Saaed Ajmal has been banned from cricket for six months after the ICC found the Pakistan star guilty of an illegal bowling action, according to BBC Sport.
Ajmal, who has promised fans he will work on his action in order to make a return, has taken over 400 wickets for his country, including 178 in Tests.
Now the possibility has even been touted that his ‘throwing’ method was the secret to his success. The timing of the decision threatens to wreck his international career, with the ICC World Cup in Australia and New Zealand less than six months away.
Ranked as the world’s number one ODI bowler, the news will come as a huge blow to an already besieged Pakistan side.

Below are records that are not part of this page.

/-- A line of a cache: its physical line, the job and virtual address it was reached by, page attr code, state, eviction
priority, time of last use, valid sectors, and the bytes of a PRIV copy by address with its dirty addresses (R149, R150,
R321). -/
structure Line where
  line : Nat
  job : Nat
  va : Nat
  code : BitVec 2
  st : Moesi
  prio : BitVec 3
  used : Nat
  sectors : BitVec 4
  data : AMap (BitVec 8)
  dirty : List Nat
  deriving DecidableEq, Repr

/-- A translation, as last-page registers and TLBs hold it (R146, R245): job, page address, size code, entry. -/
structure Trans where
  job : Nat
  va : Nat
  pte : W64
  deriving DecidableEq, Repr

/-- A lane request that waits in a collector slot (R151): item and bytes of a plain store. -/
structure LaneReq where
  item : Nat
  va : Nat
  pa : Nat
  code : BitVec 2
  bytes : List (BitVec 8)
  ev : BitVec 3
  deriving DecidableEq, Repr

/-- An open slot of the collector (R151). -/
structure BrSlot where
  line : Nat
  window : Nat
  /-- The items of its load requests, and its store requests. -/
  loads : List Nat
  reqs : List LaneReq
  /-- Its window has ended, and the core has asked for the line in M. -/
  asked : Bool
  deriving DecidableEq, Repr

/-- An event record (R226, R236). -/
structure DbgEvent where
  cause : Nat
  num : Nat
  grp : W32
  pc : W64
  mask : W32
  br : W32
  deriving DecidableEq, Repr

/-- A watchpoint (R234). -/
structure Watch where
  s : W32
  e : W32
  c : W32
  deriving DecidableEq, Repr

/-- The state of a core that belongs to no team. -/
structure Core where
  /-- WINDOW of `memctl` (R152). -/
  window : Nat
  psel : BitVec 6
  bps : List W64
  wps : List Watch
  dlaunch : W32
  dgrp : W32
  found : Bool
  events : List DbgEvent
  mbox : Cells
  bell : Bool
  /-- Monitor entry of each resident job on this core (R226). -/
  mvec : AMap W64
  l1 : List Line
  tlb : List Trans
  lastPage : AMap Trans
  bufs : AMap Buf
  copyRecs : AMap CopyRec
  poison : AMap PRec
  slots : AMap BrSlot
  /-- Pending PHASE bytes of this core by physical address, in its L1 or in pool blocks (R300, R325). -/
  pend : AMap (BitVec 8)
  pendPool : List Nat
  /-- Atomic predictor counters, 0 where unlisted (R302), and lines taken in M for a near atomic and not accessed
  since. -/
  pred : AMap (BitVec 2)
  nearTaken : List Nat
  /-- Re-formings done by each quad (R134). -/
  reforms : AMap Nat
  /-- Lines the L1 instruction cache holds (R105). -/
  icache : List Nat
  deriving DecidableEq, Repr

/-! ## Cluster -/

/-- A cluster barrier (R251): owner job and launch identifier, team arrivals of the generation, and the items arrived. -/
structure CBar where
  owner : Option Nat
  expect : Nat
  arrived : Nat
  gen : BitVec 16
  teams : List Nat
  items : List Nat
  deriving DecidableEq, Repr

/-- An MMAC local instance that waits for its peers (R248): its items in ascending position, with the handler levels at
which they joined; `same` says that all of them gave the B address `b`. -/
structure MmacLocal where
  core : Nat
  grp : Nat
  tag : BitVec 8
  cmask : BitVec 8
  desc : W32
  b : W64
  c : MmaC
  posns : BitVec 16
  items : List (Nat × Nat)
  pc : W64
  same : Bool
  deriving DecidableEq, Repr

/-! ## Sets -/

/-- Representations (R260). -/
inductive Repr4 where | bitmap | sorted | runs | hash
  deriving DecidableEq, Repr

/-- Where a conversion stands (R263 to R268): to another representation, or to `s` shard bits; `seq` orders the deferred
ones. -/
inductive ConvSt where | scheduled | running | deferred
  deriving DecidableEq, Repr
inductive ConvTo where | repr (r : Repr4) | shards (s : Nat)
  deriving DecidableEq, Repr
structure Conv where
  goal : ConvTo
  st : ConvSt
  seq : Nat
  /-- Chunks taken from each die for the target. -/
  chunks : AMap Nat
  deriving DecidableEq, Repr

/-- A shard of a set, or a whole unsharded set (R268): its keys in ascending order, its chunks by die, the engine that
serves it, the outstanding operations that read its present representation (R265), and whether a chunk of it has had an
uncorrectable error (R267). -/
structure Shard where
  keys : List Nat
  repr : Repr4
  churn : Nat
  chunks : AMap Nat
  conv : Option Conv
  engine : Nat
  readers : List Nat
  bad : Bool
  deriving DecidableEq, Repr

/-- A set descriptor (R256, R257). -/
structure SetD where
  tag : BitVec 16
  free : Bool
  freed : Nat
  sbits : Nat
  shards : List Shard
  /-- A resharding or merging of the whole set (R268). -/
  conv : Option Conv
  damaged : Bool
  deriving DecidableEq, Repr

/-! ## Versions -/

/-- Generation states (R326). -/
inductive GenSt where | fixing | held | draining | drained
  deriving DecidableEq, Repr

/-- A live generation: its state, tier and the pages mapped at its cut (R326, R329). -/
structure Gen where
  st : GenSt
  tier : Nat
  pages : List Nat
  views : Nat
  deriving DecidableEq, Repr

/-- An old version of a 4 KiB block of a job, by virtual block number, for the generations that need it (R327). -/
structure Version where
  job : Nat
  block : Nat
  gens : List Nat
  data : Cells
  lower : Bool
  bad : Bool
  deriving DecidableEq, Repr

/-! ## Jobs and launches -/

/-- A declared range (R346). -/
structure Rng where
  base : Nat
  len : Nat
  mode : BitVec 2
  deriving DecidableEq, Repr

/-- A card as the queue holds it (R344). -/
structure CardC where
  entry : W64
  handler : W64
  count : Nat
  config : W64
  cont : W64
  wctr : W32
  wval : W64
  graph : Nat
  ranges : List Rng
  deriving DecidableEq, Repr

/-- A queue of the scheduler (R348). -/
inductive QLevel where
  | core (c : Nat)
  | cluster (c : Nat)
  | die (d : Nat)
  | device
  deriving DecidableEq, Repr

/-- Where a launch stands. -/
inductive LSt where | queued | running | done
  deriving DecidableEq, Repr

/-- A launch of a job (R342, R343). -/
structure Launch where
  card : CardC
  lvl : QLevel
  seq : Nat
  phase : Nat
  st : LSt
  /-- Items handed to cores, and items ended. -/
  next : Nat
  ended : Nat
  canc : Bool
  cfail : Bool
  /-- Raised by age, with the order in which that happened (R350). -/
  raised : Option Nat
  /-- A co-resident launch that stood before one raised later: it keeps its cores from that one (R350). -/
  holds : Bool
  /-- Deposits: key, payload, depositing item (R143), and the continuation read at the start (R144). -/
  deposits : List (Nat × W64 × Nat)
  cont : Option (Nat × Nat × Nat)
  lbar : List Nat
  lbarN : Nat
  phb : List Nat
  phbN : Nat
  /-- ROUTE table version the launch has used (R387). -/
  rver : Option Nat
  deriving DecidableEq, Repr

/-- An expert replica: device, core, base (R386). -/
structure Replica where
  dev : Nat
  core : Nat
  base : W64
  deriving DecidableEq, Repr

/-- A routing table entry (R386); `copy` is a replica whose weights are being copied (R387). -/
structure Expert where
  reps : List Replica
  wlen : Nat
  routes : Nat
  copy : Option Replica
  deriving DecidableEq, Repr

/-- A resident job. -/
structure Job where
  weight : Nat
  nextWeight : Nat
  snapperm : Bool
  thresh : Nat
  active : Bool
  phase : Nat
  lastLaunch : Nat
  graphs : AMap Nat
  phases : AMap Nat
  ctr : Nat
  cancGraphs : List Nat
  cancPhases : List Nat
  canc : Bool
  lastGen : Nat
  gens : AMap Gen
  sets : AMap SetD
  nextSet : Nat
  experts : AMap Expert
  rver : Nat
  /-- Removed replicas whose copies are kept, with the version that removed them (R387). -/
  kept : List (Nat × Replica × Nat)
  /-- Regions of 1 GiB owned by other devices (R380). -/
  gmap : AMap Nat
  /-- Version map entries of its view pages by page number: generation and source page (R333, R337). -/
  viewMap : AMap (Nat × Nat)
  /-- Root of the page table: physical address of its 512 entries. -/
  root : Nat
  /-- A PHBND whose merge is under way (R361): launch. -/
  ending : List Nat
  /-- Bytes of PHASE writes of the ending phase wait to be merged; operations numbered from `mark` on belong to the phase
  that follows. -/
  merge : Bool
  mark : Nat
  deriving DecidableEq, Repr

/-! ## Coherence metadata -/

/-- A request at a home slice, or a message of the directory protocol (R298, R299). Parties 0 to 47 are the die's
L1s, 48 to 55 the remote-data caches by die; `who` is the core whose access asked and `prio` its eviction priority, `acks`
the acknowledgements the requester must await, `home` whether the home sent the message, `full` whether it carries the
data, `stale` whether a forward or invalidation has crossed the writeback. -/
inductive CohMsg where
  | gets (line party who : Nat) (prio : BitVec 3)
  | getm (line party who : Nat) (prio : BitVec 3)
  | far (line : Nat) (r : FarReq)
  | wb (line party : Nat) (stale : Bool)
  | wbAck (line party : Nat)
  | fwd (line party req who acks : Nat) (prio : BitVec 3) (own : Bool)
  | inv (line party req : Nat)
  | ack (line req : Nat)
  | data (line party who acks : Nat) (prio : BitVec 3) (st : Moesi) (home full : Bool)
  | complete (line party : Nat)
  deriving DecidableEq, Repr

/-- The directory entry of a line (R297): `busy` while a transaction has not completed. -/
structure DirEnt where
  st : Moesi
  owner : Option Nat
  sharers : List Nat
  busy : Option Nat
  deriving DecidableEq, Repr

/-- A requester's gathering of data and acknowledgements (R298): `need` is known once the data has come, `once` says that
an invalidation came first (R299). A home's gathering before it executes a far atomic has its request in `far`. -/
structure Gather where
  line : Nat
  party : Nat
  who : Nat
  data : Option Moesi
  need : Nat
  got : Nat
  once : Bool
  prio : BitVec 3
  far : Option FarReq
  deriving DecidableEq, Repr

/-! ## Errors, the system die, the fabric -/

/-- Error record of a unit (R304, R373); `due` says that the job boundary at which it is to be retired has come (R305). -/
structure UnitErr where
  times : List Nat
  total : Nat
  lasting : Bool
  retired : Bool
  uncorr : Bool
  due : Bool
  deriving DecidableEq, Repr

/-- Device modes (R369). -/
inductive DevMode where | starting | normal | minimal | reloading
  deriving DecidableEq, Repr

/-- A failure record (R372). -/
structure FailRec where
  detail : W64
  unit : BitVec 16
  die : BitVec 8
  reason : BitVec 8
  start : W32
  deriving DecidableEq, Repr

/-- The management window and the system die (R368 to R378). -/
structure Mgmt where
  mode : DevMode
  ltfull : Bool
  pstate : BitVec 2
  preq : BitVec 2
  fails : BitVec 2
  svn : BitVec 16
  minSvn : BitVec 16
  meas : BitVec 256
  starts : Nat
  /-- A start is running and has not reported (R370). -/
  running : Bool
  errsel : BitVec 16
  imgaddr : W64
  imglen : W32
  failrec : List FailRec
  subjob : BitVec 6
  subaddr : W64
  substat : W32
  /-- Submissions whose card lies on a page that stalls: job and card address, oldest first (R374). -/
  subWait : List (Nat × W64)
  jarg : List W32
  busy : Bool
  jstat : BitVec 8
  /-- The job-control command that runs: the word written to `jcmd` and the arguments of that moment (R375). -/
  jcmd : Option (W32 × List W32)
  /-- Dispatch stopped and P1 held by coolant temperature (R378). -/
  hot : Bool
  holdP1 : Bool
  cxl : Bool
  linkRate : Nat
  linkWidth : Nat
  /-- The image store (R371). -/
  imgStore : List (BitVec 8)
  deriving DecidableEq, Repr

/-- A request to, or an answer for, another device (R380, R381). -/
structure FabMsg where
  id : Nat
  dev : Nat
  job : Nat
  addr : W64
  op : RemoteOp
  item : Nat
  deriving DecidableEq, Repr
structure FabAns where
  dev : Nat
  req : Nat
  ans : RemoteAns
  deriving DecidableEq, Repr

/-! ## What the machine does next -/

/-- A choice of the machine or an arrival from outside it. -/
inductive Move where
  | issue (u : IUnit)
  | event (i : Instr)
  deriving DecidableEq, Repr

/-- The issue under way: the core and quad, the items of the bundle in ascending order or the span, and the address of
the word. -/
structure Cur where
  core : Nat
  quad : Nat
  items : List Nat
  span : Option Nat
  pc : W64
  deriving DecidableEq, Repr


/-- The whole machine. `agenda` holds choices and arrivals still to come, oldest first; while it is empty the machine
follows its own order (log entry 1). -/
structure State where
  -- time and choice
  /-- `%clock` (R55). -/
  clock : W64
  /-- Steps taken. -/
  tick : Nat
  /-- Serial numbers given out: operations, poison records, ages, acceptance order. -/
  fresh : Nat
  /-- Free values used (log entry 8). -/
  free : Nat
  agenda : List Move
  /-- Bundles and spans raised by age, longest first; true for step 1 of R137. -/
  raised : List (IUnit × Bool)
  /-- Quads whose last issue was a YIELD, with that issue, by core and quad: its unit is passed over at the quad's next
  choice (R106). -/
  yielded : AMap Cur
  cur : Cur
  /-- The issue under way has made progress in some item. -/
  moved : Bool
  /-- The items that the issue under way has trapped. -/
  trapped : List Nat
  /-- `%dev` (R379). -/
  devId : BitVec 21
  -- cores and clusters
  items : AMap Item
  groups : AMap Group
  teams : AMap Team
  spans : AMap Span
  /-- Flags that items which ended in span form have left to their groups, by group key (R56). -/
  flagsLeft : AMap (BitVec 5)
  /-- The core that holds PHASE writes of a team in the current phase, by team key (R314). -/
  phaseCores : AMap Nat
  cores : AMap Core
  ops : AMap Op
  cbars : AMap CBar
  mmacs : List MmacLocal
  bops : AMap MmacB
  tlb2 : AMap (List Trans)
  -- memory and translation; a physical address is die * 2^36 + offset
  mem : Cells
  /-- Physical addresses of bytes with an uncorrectable error (R157, R160). -/
  memErr : List Nat
  /-- Page table entries by physical address (R336, R337). -/
  ptes : AMap W64
  /-- Frame attr table by physical address / 65536 (R307). -/
  fat : AMap (BitVec 2)
  /-- Granules in use, by physical address / 65536. -/
  used : List Nat
  /-- Lower tier pages: job * 2^57 + virtual address (R340). -/
  lower : Cells
  lowerBad : List Nat
  /-- Lower tier addresses of bytes that went there with an uncorrectable error. -/
  lowerErr : List Nat
  /-- Page addresses whose next translations stall: job, address, page bytes (R324, R338). -/
  stalled : List (Nat × Nat × Nat)
  -- dies
  dir : AMap DirEnt
  coh : List CohMsg
  gathers : List Gather
  wbufs : List (Nat × Nat)
  rdc : AMap (List Line)
  l2 : AMap (List Line)
  errs : AMap UnitErr
  /-- Free set-heap chunks of each die (R259). -/
  heap : AMap Nat
  /-- Chunks freed so far, and chunks that wait to be freed until operations that read them complete (R265). -/
  heapFreed : Nat
  lateFree : List (List Nat × AMap Nat)
  -- version store
  /-- Size of the version store in MiB (R325). -/
  poolMiB : Nat
  vers : List Version
  -- jobs
  jobs : AMap Job
  launches : AMap Launch
  -- system die, host, fabric
  mgmt : Mgmt
  host : Cells
  /-- Host addresses that cannot be read or written: base and length. -/
  hostHoles : List (Nat × Nat)
  linksDown : List Nat
  unreach : List Nat
  fabOut : List FabMsg
  fabAns : List FabAns
  deriving DecidableEq, Repr

/-- A full register holding 0 (R43, R49). -/
def Reg.zero : Reg := ⟨0, .full, none⟩

/-- Item registers at an item's start (R112, R226). -/
def HRegs.zero : HRegs := ⟨0, 0, 0, 0, false, 0⟩
def MRegs.zero : MRegs := ⟨0, 0, 0, 0, false, false, false⟩

/-- Index registers at an item's start, for quota `q` (R46). -/
def XReg.start (q : Nat) : XReg := ⟨0, 0, BitVec.ofNat 8 (q - 1)⟩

He has also spent part of the season plying his trade with Worcestershire, helping the Rapids to the top of Division Two as the County Championship’s leading wicket-taker.
However, he has not featured for them in two months while he has been away with Pakistan, and it appears that his suspect action has finally come to the attention of the ICC.
The ECB have confirmed that the ban is effective worldwide, meaning he will play no further part in their bid for promotion, even though he has never been investigated for his action whilst playing for them.
An ICC statement revealed that, following Ajmal being reported during a Test against Sri Lanka last month: “All his deliveries exceeded the 15 degrees” rule, which dictates how much bowlers are allowed to bend their arms.
Ajmal's World Cup in doubt
The 36-year-old insists it is still possible for him to make a return before the World Cup, but a spokesman for the Pakistan Cricket Board told the BBC that such a scenario would be unlikely, while also hinting that the ban could prove the end of Ajmal’s international career. Worcestershire did not comment on whether he will return to New Road next season.
Although Ajmal is currently looking at a period in the international wilderness, he is able to appeal once he has corrected his action.
His is the latest case in a year that has seen the ICC make an effort to clamp down on illegal action. New Zealand’s Kane Williamson and Sri Lanka’s Sachithra Senanayake were both reported in July, and Prosper Utseya of Zimbabwe and Bangladesh’s Sohag Gazi are also being investigated following allegations in August.
The ICC have had to deal with their own set of accusations, in particular that the suspensions being handed down are too harsh. Nonetheless, their instigation of the ’15 degrees’ rule – which allowed the unique bowling style of Muttiah Muralitheran - has encouraged bowlers to push the rules to the limit.